The Supreme Court of India in the Justice K.S Puttaswamy case 2017(Aadhar case) held the right to privacy as a fundamental right, subject to certain reasonable restrictions. Since independence, as read in MP Sharma and Kharak Singh cases, Indian courts have been reluctant in recognising privacy as a fundamental right. The same type of reluctance can be deduced from the legislature in the online privacy spectrum. Presently there is no express legislation on privacy or data protection in India. The relevant law, which deals with data privacy in some way, is the IT Act, 2000, which is completely obsolete for the desired purpose. However, the executive has updated the IT Act with rules notified in 2009 and 2021 which in absence of any data privacy legislation seem to encroach the citizens right to privacy and free speech. Almost every argument in favor of the rules is supported by the rhetoric of National security.

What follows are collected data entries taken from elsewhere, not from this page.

-- ==== Sys2Proof/Laws/State.lean ====
section
/-! SUPPORT. The laws of the state: each field under each update of the core in focus and of its active bank. No later proof unfolds
a record update. -/
namespace Sys2Proof.Machine

/-! ## The active bank -/

@[simp] theorem Core.bank_setBank (c : Core) (b : Bank) : (c.setBank b).bank = b := by
  unfold Core.bank Core.setBank; by_cases h : c.cur = true <;> simp [h]

@[simp] theorem Core.setBank_bank (c : Core) : c.setBank c.bank = c := by
  unfold Core.bank Core.setBank
  by_cases h : c.cur = true
  · rw [if_pos h, if_pos h]
  · rw [if_neg h, if_neg h]

@[simp] theorem Core.setBank_setBank (c : Core) (a b : Bank) : (c.setBank a).setBank b = c.setBank b := by
  unfold Core.setBank; by_cases h : c.cur = true <;> simp [h]

@[simp] theorem State.bank_setBank (s : State) (b : Bank) : (s.setBank b).bank = b := Core.bank_setBank _ _

@[simp] theorem State.setBank_bank (s : State) : s.setBank s.bank = s := by
  unfold State.setBank State.bank; rw [Core.setBank_bank]

@[simp] theorem State.setBank_setBank (s : State) (a b : Bank) : (s.setBank a).setBank b = s.setBank b := by
  unfold State.setBank; simp

@[simp] theorem State.bank_modBank (s : State) (f : Bank → Bank) : (s.modBank f).bank = f s.bank := State.bank_setBank _ _

@[simp] theorem State.modBank_id (s : State) : (s.modBank fun b => b) = s := State.setBank_bank s

@[simp] theorem State.modBank_modBank (s : State) (f g : Bank → Bank) : (s.modBank f).modBank g = s.modBank fun b => g (f b) := by
  simp [State.modBank]

@[simp] theorem State.bank_modCore_imem (s : State) (m : Memory) : (s.modCore fun c => { c with imem := m }).bank = s.bank := rfl

@[simp] theorem State.bank_modCore_spad (s : State) (m : Memory) : (s.modCore fun c => { c with spad := m }).bank = s.bank := rfl

@[simp] theorem State.bank_modCore_mesh (s : State) (m : Mesh) : (s.modCore fun c => { c with mesh := m }).bank = s.bank := rfl

@[simp] theorem State.modCore_core (s : State) (f : Core → Core) : (s.modCore f).core = f s.core := rfl

@[simp] theorem State.setBank_core (s : State) (b : Bank) : (s.setBank b).core = s.core.setBank b := rfl

@[simp] theorem State.modBank_core (s : State) (f : Bank → Bank) : (s.modBank f).core = s.core.setBank (f s.bank) := rfl

/-! ## The core's other fields under a write of its bank -/

@[simp] theorem Core.setBank_collie (c : Core) (b : Bank) : (c.setBank b).collie = c.collie := by unfold Core.setBank; split <;> rfl
@[simp] theorem Core.setBank_cur (c : Core) (b : Bank) : (c.setBank b).cur = c.cur := by unfold Core.setBank; split <;> rfl
@[simp] theorem Core.setBank_arm (c : Core) (b : Bank) : (c.setBank b).arm = c.arm := by unfold Core.setBank; split <;> rfl
@[simp] theorem Core.setBank_loadedB (c : Core) (b : Bank) : (c.setBank b).loadedB = c.loadedB := by unfold Core.setBank; split <;> rfl
@[simp] theorem Core.setBank_entryB (c : Core) (b : Bank) : (c.setBank b).entryB = c.entryB := by unfold Core.setBank; split <;> rfl
@[simp] theorem Core.setBank_imem (c : Core) (b : Bank) : (c.setBank b).imem = c.imem := by unfold Core.setBank; split <;> rfl
@[simp] theorem Core.setBank_imemBad (c : Core) (b : Bank) : (c.setBank b).imemBad = c.imemBad := by unfold Core.setBank; split <;> rfl
@[simp] theorem Core.setBank_spad (c : Core) (b : Bank) : (c.setBank b).spad = c.spad := by unfold Core.setBank; split <;> rfl
@[simp] theorem Core.setBank_spadBad (c : Core) (b : Bank) : (c.setBank b).spadBad = c.spadBad := by unfold Core.setBank; split <;> rfl
@[simp] theorem Core.setBank_mesh (c : Core) (b : Bank) : (c.setBank b).mesh = c.mesh := by unfold Core.setBank; split <;> rfl
@[simp] theorem Core.setBank_chans (c : Core) (b : Bank) : (c.setBank b).chans = c.chans := by unfold Core.setBank; split <;> rfl
@[simp] theorem Core.setBank_wins (c : Core) (b : Bank) : (c.setBank b).wins = c.wins := by unfold Core.setBank; split <;> rfl
@[simp] theorem Core.setBank_gq (c : Core) (b : Bank) : (c.setBank b).gq = c.gq := by unfold Core.setBank; split <;> rfl
@[simp] theorem Core.setBank_gqImg (c : Core) (b : Bank) : (c.setBank b).gqImg = c.gqImg := by unfold Core.setBank; split <;> rfl
@[simp] theorem Core.setBank_sched (c : Core) (b : Bank) : (c.setBank b).sched = c.sched := by unfold Core.setBank; split <;> rfl
@[simp] theorem Core.setBank_cstage (c : Core) (b : Bank) : (c.setBank b).cstage = c.cstage := by unfold Core.setBank; split <;> rfl
@[simp] theorem Core.setBank_psb (c : Core) (b : Bank) : (c.setBank b).psb = c.psb := by unfold Core.setBank; split <;> rfl
@[simp] theorem Core.setBank_psbCnt (c : Core) (b : Bank) : (c.setBank b).psbCnt = c.psbCnt := by unfold Core.setBank; split <;> rfl
@[simp] theorem Core.setBank_run (c : Core) (b : Bank) : (c.setBank b).run = c.run := by unfold Core.setBank; split <;> rfl
@[simp] theorem Core.setBank_trap (c : Core) (b : Bank) : (c.setBank b).trap = c.trap := by unfold Core.setBank; split <;> rfl
@[simp] theorem Core.setBank_trapBank (c : Core) (b : Bank) : (c.setBank b).trapBank = c.trapBank := by unfold Core.setBank; split <;> rfl
@[simp] theorem Core.setBank_deferred (c : Core) (b : Bank) : (c.setBank b).deferred = c.deferred := by unfold Core.setBank; split <;> rfl
@[simp] theorem Core.setBank_hold (c : Core) (b : Bank) : (c.setBank b).hold = c.hold := by unfold Core.setBank; split <;> rfl
@[simp] theorem Core.setBank_trapSeq (c : Core) (b : Bank) : (c.setBank b).trapSeq = c.trapSeq := by unfold Core.setBank; split <;> rfl
@[simp] theorem Core.setBank_records (c : Core) (b : Bank) : (c.setBank b).records = c.records := by unfold Core.setBank; split <;> rfl
@[simp] theorem Core.setBank_launch (c : Core) (b : Bank) : (c.setBank b).launch = c.launch := by unfold Core.setBank; split <;> rfl
@[simp] theorem Core.setBank_discards (c : Core) (b : Bank) : (c.setBank b).discards = c.discards := by unfold Core.setBank; split <;> rfl
@[simp] theorem Core.setBank_drainB (c : Core) (b : Bank) : (c.setBank b).drainB = c.drainB := by unfold Core.setBank; split <;> rfl
@[simp] theorem Core.setBank_preB (c : Core) (b : Bank) : (c.setBank b).preB = c.preB := by unfold Core.setBank; split <;> rfl
@[simp] theorem Core.setBank_faultB (c : Core) (b : Bank) : (c.setBank b).faultB = c.faultB := by unfold Core.setBank; split <;> rfl
@[simp] theorem Core.setBank_wdogB (c : Core) (b : Bank) : (c.setBank b).wdogB = c.wdogB := by unfold Core.setBank; split <;> rfl
@[simp] theorem Core.setBank_released (c : Core) (b : Bank) : (c.setBank b).released = c.released := by unfold Core.setBank; split <;> rfl
@[simp] theorem Core.setBank_releaseAt (c : Core) (b : Bank) : (c.setBank b).releaseAt = c.releaseAt := by unfold Core.setBank; split <;> rfl
@[simp] theorem Core.setBank_preReq (c : Core) (b : Bank) : (c.setBank b).preReq = c.preReq := by unfold Core.setBank; split <;> rfl
@[simp] theorem Core.setBank_point (c : Core) (b : Bank) : (c.setBank b).point = c.point := by unfold Core.setBank; split <;> rfl
@[simp] theorem Core.setBank_drainAt (c : Core) (b : Bank) : (c.setBank b).drainAt = c.drainAt := by unfold Core.setBank; split <;> rfl
@[simp] theorem Core.setBank_nextId (c : Core) (b : Bank) : (c.setBank b).nextId = c.nextId := by unfold Core.setBank; split <;> rfl
@[simp] theorem Core.setBank_freezeAt (c : Core) (b : Bank) : (c.setBank b).freezeAt = c.freezeAt := by unfold Core.setBank; split <;> rfl
@[simp] theorem Core.setBank_polAt (c : Core) (b : Bank) : (c.setBank b).polAt = c.polAt := by unfold Core.setBank; split <;> rfl
@[simp] theorem Core.setBank_wdog (c : Core) (b : Bank) : (c.setBank b).wdog = c.wdog := by unfold Core.setBank; split <;> rfl
@[simp] theorem Core.setBank_lastFrame (c : Core) (b : Bank) : (c.setBank b).lastFrame = c.lastFrame := by unfold Core.setBank; split <;> rfl
@[simp] theorem Core.setBank_stalls (c : Core) (b : Bank) : (c.setBank b).stalls = c.stalls := by unfold Core.setBank; split <;> rfl
@[simp] theorem Core.setBank_wrote (c : Core) (b : Bank) : (c.setBank b).wrote = c.wrote := by unfold Core.setBank; split <;> rfl
@[simp] theorem Core.setBank_seen (c : Core) (b : Bank) : (c.setBank b).seen = c.seen := by unfold Core.setBank; split <;> rfl
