/-- Entries received change the queues and the remembered operations alone. -/
theorem Bank.foldl_receive (c : Core) (a : Bank) (h : Header) (l : List Slot) (b : Bank) :
    l.foldl (Bank.receive c a h) b =
      { b with queues := (l.foldl (Bank.receive c a h) b).queues, rem := (l.foldl (Bank.receive c a h) b).rem } := by
  induction l generalizing b with
  | nil => rfl
  | cons t ts ih => rw [List.foldl_cons, ih]; rfl

/-- A slot's queue takes its own entry and no other. -/
theorem Bank.queue_receive (c : Core) (a : Bank) (h : Header) (b : Bank) (t slot : Slot) :
    (Bank.receive c a h b t).queue slot = b.queue slot ++ if slot = t then [makeEntry a h t (c.given a h t)] else [] := by
  have hq : (Bank.receive c a h b t).queue slot = (b.setQueue t (b.queue t ++ [makeEntry a h t (c.given a h t)])).queue slot := rfl
  rw [hq, Bank.queue_setQueue]
  split
  next hst => rw [hst]
  next => rw [List.append_nil]

/-- Of the six entries of a bundle issue every queue takes the one of its slot. -/
theorem Bank.queue_foldl_receive (c : Core) (a : Bank) (h : Header) (b : Bank) (slot : Slot) :
    (allSlots.foldl (Bank.receive c a h) b).queue slot = b.queue slot ++ [makeEntry a h slot (c.given a h slot)] := by
  simp only [allSlots, List.foldl_cons, List.foldl_nil, Bank.queue_receive]
  cases slot <;> simp

end Sys2Proof.Machine
end

section
/-! Proof of the obligation O54 (spec/03 R17, R23 to R29, R37). -/
namespace Sys2Proof.Machine

/-- Settles O54: dispatch ends by the cause of the bundle, and a legal one gives each queue its entry. -/
theorem dispatchQueuesTheBundle : Obligations.DispatchQueuesTheBundle := by
  unfold Obligations.DispatchQueuesTheBundle
  intro s hs u b c h hu
  refine ⟨fun cause slots hi => dispatch_of_illegal hs hu hi, dispatch_of_broken hs hu, fun hi hb => ?_⟩
  intro t a
  have hbank : t = { allSlots.foldl (Bank.receive c a h) a with
      seqNext := b.seqNext + 1, hold := holdAfter b.seqNext (c.sOp b),
      pc := if b.rep == h.rpt.toNat then b.pc + h.len else b.pc, rep := if b.rep == h.rpt.toNat then 0 else b.rep + 1 } :=
    (congrArg State.bank ((dispatch_of_legal hs hu hi hb).trans (dispatchOne_eq u))).trans (State.bank_setBank _ _)
  have hspad : (dispatch s).core.spad = c.spad := by
    rw [dispatch_of_legal hs hu hi hb, dispatchOne_eq, State.setBank_core, Core.setBank_spad]
  have hqueue (slot : Slot) : t.queue slot = b.queue slot ++ [makeEntry a h slot (c.given b h slot)] := by
    rw [hbank]
    exact Bank.queue_foldl_receive c a h a slot
  rw [Bank.foldl_receive] at hbank
  refine ⟨hqueue, ?ioS, ?seqNext, fun hrep => ?last, fun hrep => ?repeats, fun v hv hc => ?control, fun v hv hc hw => ?wait, ?_, ?_, ?_, ?_,
    hspad⟩
  case last => rw [hbank, hrep, beq_self_eq_true, if_pos rfl, if_pos rfl]; exact ⟨rfl, rfl⟩
  case repeats => rw [hbank, beq_false_of_ne hrep]; exact ⟨rfl, rfl⟩
  case control => rw [hbank, hv]; exact if_pos hc
  case wait => rw [hbank, hv]; exact (if_neg (ne_true_of_eq_false hc)).trans (if_pos hw)
  -- Nothing else of the bank is the entries' to change.
  all_goals rw [hbank]

end Sys2Proof.Machine
end

section
/-! SUPPORT. Events of the sequencer (spec/03 R24, R29, R31, R34; spec/06 R74): entries without an operation, the sticky re-issue,
accesses that the home slice serves, and the single step. -/
namespace Sys2Proof.Machine

/-! ## Entries at the head of a queue (R24, R29) -/

section Entry
variable {s : State} {slot : Slot} {e : Entry} {q : List Entry} (hq : s.bank.queue slot = e :: q) (hr : slotReady s slot = true)
include hq hr

/-- A ready idle entry leaves its queue. -/
theorem exec_idleEntry_of_ready (ho : e.op = none) : exec (.idleEntry slot) s = .next (s.modBank fun b => b.setQueue slot q) := by
  simp only [exec_idleEntry, execIdleEntry, hq, ho, hr, Option.isNone_none, Bool.and_self, if_true]

/-- A ready sticky entry runs a remembered operation that makes no event, from its seat. -/
theorem exec_stickyReissue_of_ready (hs : e.sticky = true) {i : Instr} (ho : e.op = some i.view) (hw : i.WellFormed)
    (hi : i.view.homeSlot.isSome = true) (hj : i.view.makesEvents = false) :
    exec (.stickyReissue slot) s = exec i ((s.modBank fun b => b.setQueue slot q).seat slot e) := by
  obtain ⟨home, hhome⟩ := Option.isSome_iff_exists.mp hi
  have hfix : (fun b : Bank => b.fixJoins e i.view) = fun b => b := funext fun b => by rw [Bank.fixJoins, hj]; rfl
  simp only [exec_stickyReissue, execStickyReissue, issueHead, hq, hs, hr, ho, Bool.and_self, if_true, hfix, State.modBank_id]
  exact runView_eq_exec _ hw hhome

end Entry

/-! ## Results that land (R31, R34) -/

/-- The first result of its register lands. -/
theorem exec_resultLand_of_first {s : State} {k : Nat} {f : InFlight} (h : s.bank.inflight[k]? = some f)
    (hf : ∀ g ∈ s.bank.inflight.take k, g.reg ≠ f.reg) : exec (.resultLand k) s =
      .next ((s.modBank fun b => { b with inflight := b.inflight.eraseIdx k }).modCore fun c => c.landResult f) := by
  have hany : (s.bank.inflight.take k).any (fun g => g.reg == f.reg) = false :=
    List.any_eq_false.mpr fun g hg => by simpa using hf g hg
  simp only [exec_resultLand, execResultLand, h, hany, Bool.false_eq_true, if_false]

/-- A tracked value lands. -/
theorem exec_trackedResultLand_of_value {s : State} {k : Nat} {t : Tracked} {v : BitVec 512} (h : s.bank.tracked[k]? = some t)
    (hv : t.kind = .value v) : exec (.trackedResultLand k) s =
      .next (s.modBank fun b => landTracked { b with tracked := b.tracked.eraseIdx k } t) := by
  simp only [exec_trackedResultLand, execTrackedResultLand, h, hv]

/-- A tracked access performs. -/
theorem exec_trackedResultLand_of_access {s : State} {k : Nat} {t : Tracked} {a : GAccess} (h : s.bank.tracked[k]? = some t)
    (ha : t.kind = .access a) : exec (.trackedResultLand k) s = .next (performAccess s.core.cur a s) := by
  simp only [exec_trackedResultLand, execTrackedResultLand, h, ha]

/-- A posted access performs. -/
theorem exec_postedStorePerform_of_posted {s : State} {k : Nat} {a : GAccess} (h : s.bank.posted[k]? = some a) :
    exec (.postedStorePerform k) s = .next (performAccess s.core.cur a s) := by
  simp only [exec_postedStorePerform, execPostedStorePerform, h]

/-! ## Accesses of a line that the home slice holds (R315, R329) -/

section Home
variable {s : State} {who : Asker} {line : Nat} {x : SliceLine} {fill : Bool} (hx : s.sliceLine line = some x)
include hx

/-- The home slice serves a read from any copy it holds. -/
theorem homeAccess_read_of_held (hreq : s.request (.home false) who line = none) :
    homeAccess (.home false) who line .read fill s = (.ready x.data x.poison, s) := by
  simp only [homeAccess, hreq, State.sliceState, hx, Option.map_some, HomeOp.hits, if_true, homeAct, State.homeData,
    Option.isSome_some]

/-- The home slice takes written bytes in a copy it holds modified; a full line clears poison (R320). -/
theorem homeAccess_write_of_modified {off : Nat} {bytes : List (BitVec 8)} (hreq : s.request (.home true) who line = none)
    (hd : x.st = .d) : homeAccess (.home true) who line (.write off bytes false) fill s =
      (.ready x.data x.poison,
        (s.setSlice { x with data := pokeLine x.data off bytes, poison := x.poison && !(bytes.length == 128) }).monTouch line) := by
  simp [homeAccess, hreq, State.sliceState, hx, hd, HomeOp.hits, homeAct, State.homeData, State.homeStore]

end Home

/-- An address of HBM is no device memory. -/
theorem deviceAddr_of_hbm {pa : Nat} (hr : rangeOf (localOf pa) = .hbm) : deviceAddr pa = false := by
  rw [deviceAddr, hr]
  rfl

section Access
variable {s : State} {a : GAccess} {pa : Nat} {x : SliceLine} (hp : a.phase = .ready pa 0) (hb : s.bank.blocked a = false)
  (hdev : devOf pa = s.devId) (hr : rangeOf (localOf pa) = .hbm) (hx : s.sliceLine (lineOf pa) = some x)
  (hreq : ∀ b, s.request (.home b) (s.askerOf s.core.cur a) (lineOf pa) = none)
include hp hb hdev hr hx hreq

/-- A load that nothing holds back lands the bytes of an unpoisoned line that the home slice holds. -/
theorem performAccess_load_of_held (hk : a.kind = .load) (hc : x.poison = false) :
    performAccess s.core.cur a s = s.landAccess s.core.cur a.id (readBytes x.data pa a.n) := by
  have hb' : (s.bankOf s.core.cur).blocked a = false := hb
  simp only [performAccess, hp, hb', hk, performLoad, deviceAddr_of_hbm hr, lineRead, hdev, hr,
    homeAccess_read_of_held hx (hreq false), takeReply, hc, Bool.false_eq_true, if_false, if_true]

/-- A store that nothing holds back performs in a line that the home slice holds modified. -/
theorem performAccess_store_of_modified (hk : a.kind = .store) (hd : x.st = .d) :
    performAccess s.core.cur a s = ((s.setSlice { x with
      data := pokeLine x.data (pa % 128) (leBytes a.n a.data.toNat),
      poison := x.poison && !((leBytes a.n a.data.toNat).length == 128) }).monTouch (lineOf pa)).dropAccess s.core.cur a.id := by
  have hb' : (s.bankOf s.core.cur).blocked a = false := hb
  simp only [performAccess, hp, hb', hk, performStore, deviceAddr_of_hbm hr, lineWrite, hdev, hr,
    homeAccess_write_of_modified hx (hreq true) hd, takeReply, Bool.false_eq_true, if_false, if_true]

end Access

/-! ## The single step (R74) -/

/-- The end of a pass leaves a core that issues issuing. -/
theorem issues_passEndIfDue {s : State} (h : s.core.run = .running ∨ s.core.run = .draining) :
    (passEndIfDue s).core.run = .running ∨ (passEndIfDue s).core.run = .draining := by
  unfold passEndIfDue
  dsimp only
  split
  · simp only [passEnd]
    split_ifs <;> simp [h, State.beginDrain]
  · exact h

/-- A core whose single step is due issues. -/
theorem issues_of_stepDue {s : State} (h : stepDue s = true) : s.core.run = .running ∨ s.core.run = .draining := by
  have hi : s.core.run.issues = true := by
    simp only [stepDue, Bool.and_eq_true] at h
    tauto
  cases hr : s.core.run <;> simp_all [Run.issues]
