/-! ### setReg -/

@[simp] theorem setReg_regs (i : Fin 8) (x : Fp) : (s.setReg i x).regs = s.regs.set i x := rfl
@[simp] theorem setReg_fsm (i : Fin 8) (x : Fp) : (s.setReg i x).fsm = s.fsm := rfl
@[simp] theorem setReg_cmd (i : Fin 8) (x : Fp) : (s.setReg i x).cmd = s.cmd := rfl
@[simp] theorem setReg_done (i : Fin 8) (x : Fp) : (s.setReg i x).done = s.done := rfl
@[simp] theorem setReg_err (i : Fin 8) (x : Fp) : (s.setReg i x).err = s.err := rfl
@[simp] theorem setReg_flagT (i : Fin 8) (x : Fp) : (s.setReg i x).flagT = s.flagT := rfl
@[simp] theorem setReg_flagN (i : Fin 8) (x : Fp) : (s.setReg i x).flagN = s.flagN := rfl
@[simp] theorem setReg_flagI (i : Fin 8) (x : Fp) : (s.setReg i x).flagI = s.flagI := rfl
@[simp] theorem setReg_ie (i : Fin 8) (x : Fp) : (s.setReg i x).ie = s.ie := rfl
@[simp] theorem setReg_ilen (i : Fin 8) (x : Fp) : (s.setReg i x).ilen = s.ilen := rfl
@[simp] theorem setReg_olen (i : Fin 8) (x : Fp) : (s.setReg i x).olen = s.olen := rfl
@[simp] theorem setReg_nmax (i : Fin 8) (x : Fp) : (s.setReg i x).nmax = s.nmax := rfl
@[simp] theorem setReg_iter (i : Fin 8) (x : Fp) : (s.setReg i x).iter = s.iter := rfl
@[simp] theorem setReg_ibuf (i : Fin 8) (x : Fp) : (s.setReg i x).ibuf = s.ibuf := rfl
@[simp] theorem setReg_obuf (i : Fin 8) (x : Fp) : (s.setReg i x).obuf = s.obuf := rfl
@[simp] theorem setReg_px (i : Fin 8) (x : Fp) : (s.setReg i x).px = s.px := rfl
@[simp] theorem setReg_py (i : Fin 8) (x : Fp) : (s.setReg i x).py = s.py := rfl
@[simp] theorem setReg_u (i : Fin 8) (x : Fp) : (s.setReg i x).u = s.u := rfl
@[simp] theorem setReg_v (i : Fin 8) (x : Fp) : (s.setReg i x).v = s.v := rfl
@[simp] theorem setReg_xf (i : Fin 8) (x : Fp) : (s.setReg i x).xf = s.xf := rfl
@[simp] theorem setReg_yf (i : Fin 8) (x : Fp) : (s.setReg i x).yf = s.yf := rfl
@[simp] theorem setReg_qx (i : Fin 8) (x : Fp) : (s.setReg i x).qx = s.qx := rfl
@[simp] theorem setReg_qy (i : Fin 8) (x : Fp) : (s.setReg i x).qy = s.qy := rfl
@[simp] theorem setReg_j (i : Fin 8) (x : Fp) : (s.setReg i x).j = s.j := rfl
@[simp] theorem setReg_rngBuf (i : Fin 8) (x : Fp) : (s.setReg i x).rngBuf = s.rngBuf := rfl
@[simp] theorem setReg_rngIn (i : Fin 8) (x : Fp) : (s.setReg i x).rngIn = s.rngIn := rfl
@[simp] theorem setReg_events (i : Fin 8) (x : Fp) : (s.setReg i x).events = s.events := rfl
@[simp] theorem setReg_resp (i : Fin 8) (x : Fp) : (s.setReg i x).resp = s.resp := rfl
@[simp] theorem setReg_freeCount (i : Fin 8) (x : Fp) : (s.setReg i x).freeCount = s.freeCount := rfl

/-! ### setPoint -/

@[simp] theorem setPoint_regs (k : Fin 4) (p : Point) : (s.setPoint k p).regs = (s.regs.set (xIndex k) p.x).set (yIndex k) p.y := rfl
@[simp] theorem setPoint_fsm (k : Fin 4) (p : Point) : (s.setPoint k p).fsm = s.fsm := rfl
@[simp] theorem setPoint_cmd (k : Fin 4) (p : Point) : (s.setPoint k p).cmd = s.cmd := rfl
@[simp] theorem setPoint_done (k : Fin 4) (p : Point) : (s.setPoint k p).done = s.done := rfl
@[simp] theorem setPoint_err (k : Fin 4) (p : Point) : (s.setPoint k p).err = s.err := rfl
@[simp] theorem setPoint_flagT (k : Fin 4) (p : Point) : (s.setPoint k p).flagT = s.flagT := rfl
@[simp] theorem setPoint_flagN (k : Fin 4) (p : Point) : (s.setPoint k p).flagN = s.flagN := rfl
@[simp] theorem setPoint_flagI (k : Fin 4) (p : Point) : (s.setPoint k p).flagI = s.flagI := rfl
@[simp] theorem setPoint_ie (k : Fin 4) (p : Point) : (s.setPoint k p).ie = s.ie := rfl
@[simp] theorem setPoint_ilen (k : Fin 4) (p : Point) : (s.setPoint k p).ilen = s.ilen := rfl
@[simp] theorem setPoint_olen (k : Fin 4) (p : Point) : (s.setPoint k p).olen = s.olen := rfl
@[simp] theorem setPoint_nmax (k : Fin 4) (p : Point) : (s.setPoint k p).nmax = s.nmax := rfl
@[simp] theorem setPoint_iter (k : Fin 4) (p : Point) : (s.setPoint k p).iter = s.iter := rfl
@[simp] theorem setPoint_ibuf (k : Fin 4) (p : Point) : (s.setPoint k p).ibuf = s.ibuf := rfl
@[simp] theorem setPoint_obuf (k : Fin 4) (p : Point) : (s.setPoint k p).obuf = s.obuf := rfl
@[simp] theorem setPoint_px (k : Fin 4) (p : Point) : (s.setPoint k p).px = s.px := rfl
@[simp] theorem setPoint_py (k : Fin 4) (p : Point) : (s.setPoint k p).py = s.py := rfl
@[simp] theorem setPoint_u (k : Fin 4) (p : Point) : (s.setPoint k p).u = s.u := rfl
@[simp] theorem setPoint_v (k : Fin 4) (p : Point) : (s.setPoint k p).v = s.v := rfl
@[simp] theorem setPoint_xf (k : Fin 4) (p : Point) : (s.setPoint k p).xf = s.xf := rfl
@[simp] theorem setPoint_yf (k : Fin 4) (p : Point) : (s.setPoint k p).yf = s.yf := rfl
@[simp] theorem setPoint_qx (k : Fin 4) (p : Point) : (s.setPoint k p).qx = s.qx := rfl
@[simp] theorem setPoint_qy (k : Fin 4) (p : Point) : (s.setPoint k p).qy = s.qy := rfl
@[simp] theorem setPoint_j (k : Fin 4) (p : Point) : (s.setPoint k p).j = s.j := rfl
@[simp] theorem setPoint_rngBuf (k : Fin 4) (p : Point) : (s.setPoint k p).rngBuf = s.rngBuf := rfl
@[simp] theorem setPoint_rngIn (k : Fin 4) (p : Point) : (s.setPoint k p).rngIn = s.rngIn := rfl
@[simp] theorem setPoint_events (k : Fin 4) (p : Point) : (s.setPoint k p).events = s.events := rfl
@[simp] theorem setPoint_resp (k : Fin 4) (p : Point) : (s.setPoint k p).resp = s.resp := rfl
@[simp] theorem setPoint_freeCount (k : Fin 4) (p : Point) : (s.setPoint k p).freeCount = s.freeCount := rfl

In this essay, I’ll try to shed some light on why privacy matters.

Privacy has a broad scope for interpretation. For this essay we’ll define privacy as the control that one has over information about oneself. According to Aristotle there are two spheres of life distinct to each other, ‘Polis’ the political sphere and ‘Oikos’ the domestic or private sphere of life. The ‘oikos’ is the part of life individuals have control of, whereas ‘polis’ is the part where government authority comes in. This can also be understood by supposing that almost everything in nature is common to all i.e inherently public. But on the other hand, one possesses oneself, his own body hence private. Almost every culture in the world has valued privacy through concealment, seclusion or secret ceremonies etc. Hence, it is very important that governments respect this distinction between public and private.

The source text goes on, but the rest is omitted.